YOUR ASSIGNMENT ->
Print exactly what the entries say, line by line, from the first line down to the one with "record (R57). -/", inclusive.

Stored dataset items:
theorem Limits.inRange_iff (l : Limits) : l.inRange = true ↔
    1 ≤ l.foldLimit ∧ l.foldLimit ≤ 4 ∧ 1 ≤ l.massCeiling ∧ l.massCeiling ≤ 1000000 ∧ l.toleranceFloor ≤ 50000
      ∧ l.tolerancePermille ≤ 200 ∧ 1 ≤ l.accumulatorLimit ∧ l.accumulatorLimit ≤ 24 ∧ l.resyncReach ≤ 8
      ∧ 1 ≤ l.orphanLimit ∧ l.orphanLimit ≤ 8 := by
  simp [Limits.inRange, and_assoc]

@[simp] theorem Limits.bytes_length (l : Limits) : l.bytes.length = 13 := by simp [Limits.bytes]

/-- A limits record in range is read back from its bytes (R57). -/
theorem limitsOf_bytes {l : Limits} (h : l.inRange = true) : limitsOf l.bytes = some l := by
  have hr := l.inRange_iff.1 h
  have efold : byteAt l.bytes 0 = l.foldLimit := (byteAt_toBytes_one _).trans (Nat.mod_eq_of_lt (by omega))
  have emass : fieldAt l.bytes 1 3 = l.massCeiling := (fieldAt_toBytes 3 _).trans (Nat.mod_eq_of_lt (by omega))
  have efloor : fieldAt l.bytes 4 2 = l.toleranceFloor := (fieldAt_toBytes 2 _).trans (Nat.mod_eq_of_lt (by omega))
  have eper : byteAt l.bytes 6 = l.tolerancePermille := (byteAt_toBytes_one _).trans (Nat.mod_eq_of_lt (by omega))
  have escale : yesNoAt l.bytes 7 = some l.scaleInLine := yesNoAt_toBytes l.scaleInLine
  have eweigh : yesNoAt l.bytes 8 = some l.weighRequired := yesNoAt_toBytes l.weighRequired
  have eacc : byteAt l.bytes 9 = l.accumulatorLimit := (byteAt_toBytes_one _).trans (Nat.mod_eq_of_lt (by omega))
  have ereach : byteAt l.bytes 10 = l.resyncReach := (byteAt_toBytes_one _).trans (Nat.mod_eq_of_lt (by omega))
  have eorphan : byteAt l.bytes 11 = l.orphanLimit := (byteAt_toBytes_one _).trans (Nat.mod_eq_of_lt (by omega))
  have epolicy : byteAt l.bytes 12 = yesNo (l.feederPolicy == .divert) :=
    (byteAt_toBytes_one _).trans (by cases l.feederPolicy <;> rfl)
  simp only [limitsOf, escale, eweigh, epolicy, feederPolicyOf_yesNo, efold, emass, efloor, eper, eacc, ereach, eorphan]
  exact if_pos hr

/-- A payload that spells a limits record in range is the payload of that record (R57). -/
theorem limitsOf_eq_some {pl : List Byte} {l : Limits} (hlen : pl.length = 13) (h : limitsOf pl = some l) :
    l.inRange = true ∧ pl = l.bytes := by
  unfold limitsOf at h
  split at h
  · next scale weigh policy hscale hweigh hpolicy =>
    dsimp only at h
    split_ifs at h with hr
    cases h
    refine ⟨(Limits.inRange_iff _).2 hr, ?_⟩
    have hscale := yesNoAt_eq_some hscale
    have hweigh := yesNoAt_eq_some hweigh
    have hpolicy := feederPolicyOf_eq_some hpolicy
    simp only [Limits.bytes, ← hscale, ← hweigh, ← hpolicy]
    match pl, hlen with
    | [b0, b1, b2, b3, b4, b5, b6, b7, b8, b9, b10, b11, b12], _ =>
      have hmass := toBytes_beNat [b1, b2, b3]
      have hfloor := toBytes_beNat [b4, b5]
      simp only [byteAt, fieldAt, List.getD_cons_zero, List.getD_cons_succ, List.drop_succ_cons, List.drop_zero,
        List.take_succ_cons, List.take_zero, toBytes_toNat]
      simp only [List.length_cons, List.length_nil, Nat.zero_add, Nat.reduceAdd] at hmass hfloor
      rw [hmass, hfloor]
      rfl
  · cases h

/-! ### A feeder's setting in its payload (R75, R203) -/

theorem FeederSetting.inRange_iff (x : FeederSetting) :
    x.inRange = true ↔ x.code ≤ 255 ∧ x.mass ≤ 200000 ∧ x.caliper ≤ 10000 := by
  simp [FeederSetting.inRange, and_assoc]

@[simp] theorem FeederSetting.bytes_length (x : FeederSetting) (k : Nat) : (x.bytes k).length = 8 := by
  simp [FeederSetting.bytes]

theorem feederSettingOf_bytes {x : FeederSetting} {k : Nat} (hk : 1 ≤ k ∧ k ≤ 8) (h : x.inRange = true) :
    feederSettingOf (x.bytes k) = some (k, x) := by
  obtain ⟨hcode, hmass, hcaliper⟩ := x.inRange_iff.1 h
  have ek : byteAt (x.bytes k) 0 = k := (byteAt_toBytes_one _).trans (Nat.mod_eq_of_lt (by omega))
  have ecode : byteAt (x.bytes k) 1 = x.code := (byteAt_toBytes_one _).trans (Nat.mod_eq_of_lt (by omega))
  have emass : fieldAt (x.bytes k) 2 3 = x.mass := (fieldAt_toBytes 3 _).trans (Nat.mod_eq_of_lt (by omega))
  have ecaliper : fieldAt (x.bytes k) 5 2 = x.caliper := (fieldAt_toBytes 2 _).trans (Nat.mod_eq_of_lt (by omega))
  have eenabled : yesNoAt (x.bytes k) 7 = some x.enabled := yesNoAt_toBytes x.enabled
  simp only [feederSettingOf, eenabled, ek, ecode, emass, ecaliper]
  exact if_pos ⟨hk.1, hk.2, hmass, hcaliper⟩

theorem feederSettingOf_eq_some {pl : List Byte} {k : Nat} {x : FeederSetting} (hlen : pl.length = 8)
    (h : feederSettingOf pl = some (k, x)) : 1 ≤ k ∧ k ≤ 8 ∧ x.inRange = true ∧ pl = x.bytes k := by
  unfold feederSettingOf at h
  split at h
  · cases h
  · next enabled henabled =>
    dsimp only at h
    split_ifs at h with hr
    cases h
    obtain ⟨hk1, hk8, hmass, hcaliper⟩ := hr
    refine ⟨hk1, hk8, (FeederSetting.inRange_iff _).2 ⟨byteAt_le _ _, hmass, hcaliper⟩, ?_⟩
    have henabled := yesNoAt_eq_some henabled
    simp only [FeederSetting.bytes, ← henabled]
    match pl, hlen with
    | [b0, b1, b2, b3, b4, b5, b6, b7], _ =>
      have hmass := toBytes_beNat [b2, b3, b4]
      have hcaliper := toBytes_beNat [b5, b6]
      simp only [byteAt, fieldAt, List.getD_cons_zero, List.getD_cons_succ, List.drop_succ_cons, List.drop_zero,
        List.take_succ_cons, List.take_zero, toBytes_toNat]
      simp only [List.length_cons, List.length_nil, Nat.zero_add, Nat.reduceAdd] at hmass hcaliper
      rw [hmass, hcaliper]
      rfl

ANSWER FOR THE TASK ->
theorem Limits.inRange_iff (l : Limits) : l.inRange = true ↔
    1 ≤ l.foldLimit ∧ l.foldLimit ≤ 4 ∧ 1 ≤ l.massCeiling ∧ l.massCeiling ≤ 1000000 ∧ l.toleranceFloor ≤ 50000
      ∧ l.tolerancePermille ≤ 200 ∧ 1 ≤ l.accumulatorLimit ∧ l.accumulatorLimit ≤ 24 ∧ l.resyncReach ≤ 8
      ∧ 1 ≤ l.orphanLimit ∧ l.orphanLimit ≤ 8 := by
  simp [Limits.inRange, and_assoc]

@[simp] theorem Limits.bytes_length (l : Limits) : l.bytes.length = 13 := by simp [Limits.bytes]

/-- A limits record in range is read back from its bytes (R57). -/
theorem limitsOf_bytes {l : Limits} (h : l.inRange = true) : limitsOf l.bytes = some l := by
  have hr := l.inRange_iff.1 h
  have efold : byteAt l.bytes 0 = l.foldLimit := (byteAt_toBytes_one _).trans (Nat.mod_eq_of_lt (by omega))
  have emass : fieldAt l.bytes 1 3 = l.massCeiling := (fieldAt_toBytes 3 _).trans (Nat.mod_eq_of_lt (by omega))
  have efloor : fieldAt l.bytes 4 2 = l.toleranceFloor := (fieldAt_toBytes 2 _).trans (Nat.mod_eq_of_lt (by omega))
  have eper : byteAt l.bytes 6 = l.tolerancePermille := (byteAt_toBytes_one _).trans (Nat.mod_eq_of_lt (by omega))
  have escale : yesNoAt l.bytes 7 = some l.scaleInLine := yesNoAt_toBytes l.scaleInLine
  have eweigh : yesNoAt l.bytes 8 = some l.weighRequired := yesNoAt_toBytes l.weighRequired
  have eacc : byteAt l.bytes 9 = l.accumulatorLimit := (byteAt_toBytes_one _).trans (Nat.mod_eq_of_lt (by omega))
  have ereach : byteAt l.bytes 10 = l.resyncReach := (byteAt_toBytes_one _).trans (Nat.mod_eq_of_lt (by omega))
  have eorphan : byteAt l.bytes 11 = l.orphanLimit := (byteAt_toBytes_one _).trans (Nat.mod_eq_of_lt (by omega))
  have epolicy : byteAt l.bytes 12 = yesNo (l.feederPolicy == .divert) :=
    (byteAt_toBytes_one _).trans (by cases l.feederPolicy <;> rfl)
  simp only [limitsOf, escale, eweigh, epolicy, feederPolicyOf_yesNo, efold, emass, efloor, eper, eacc, ereach, eorphan]
  exact if_pos hr

/-- A payload that spells a limits record in range is the payload of that record (R57). -/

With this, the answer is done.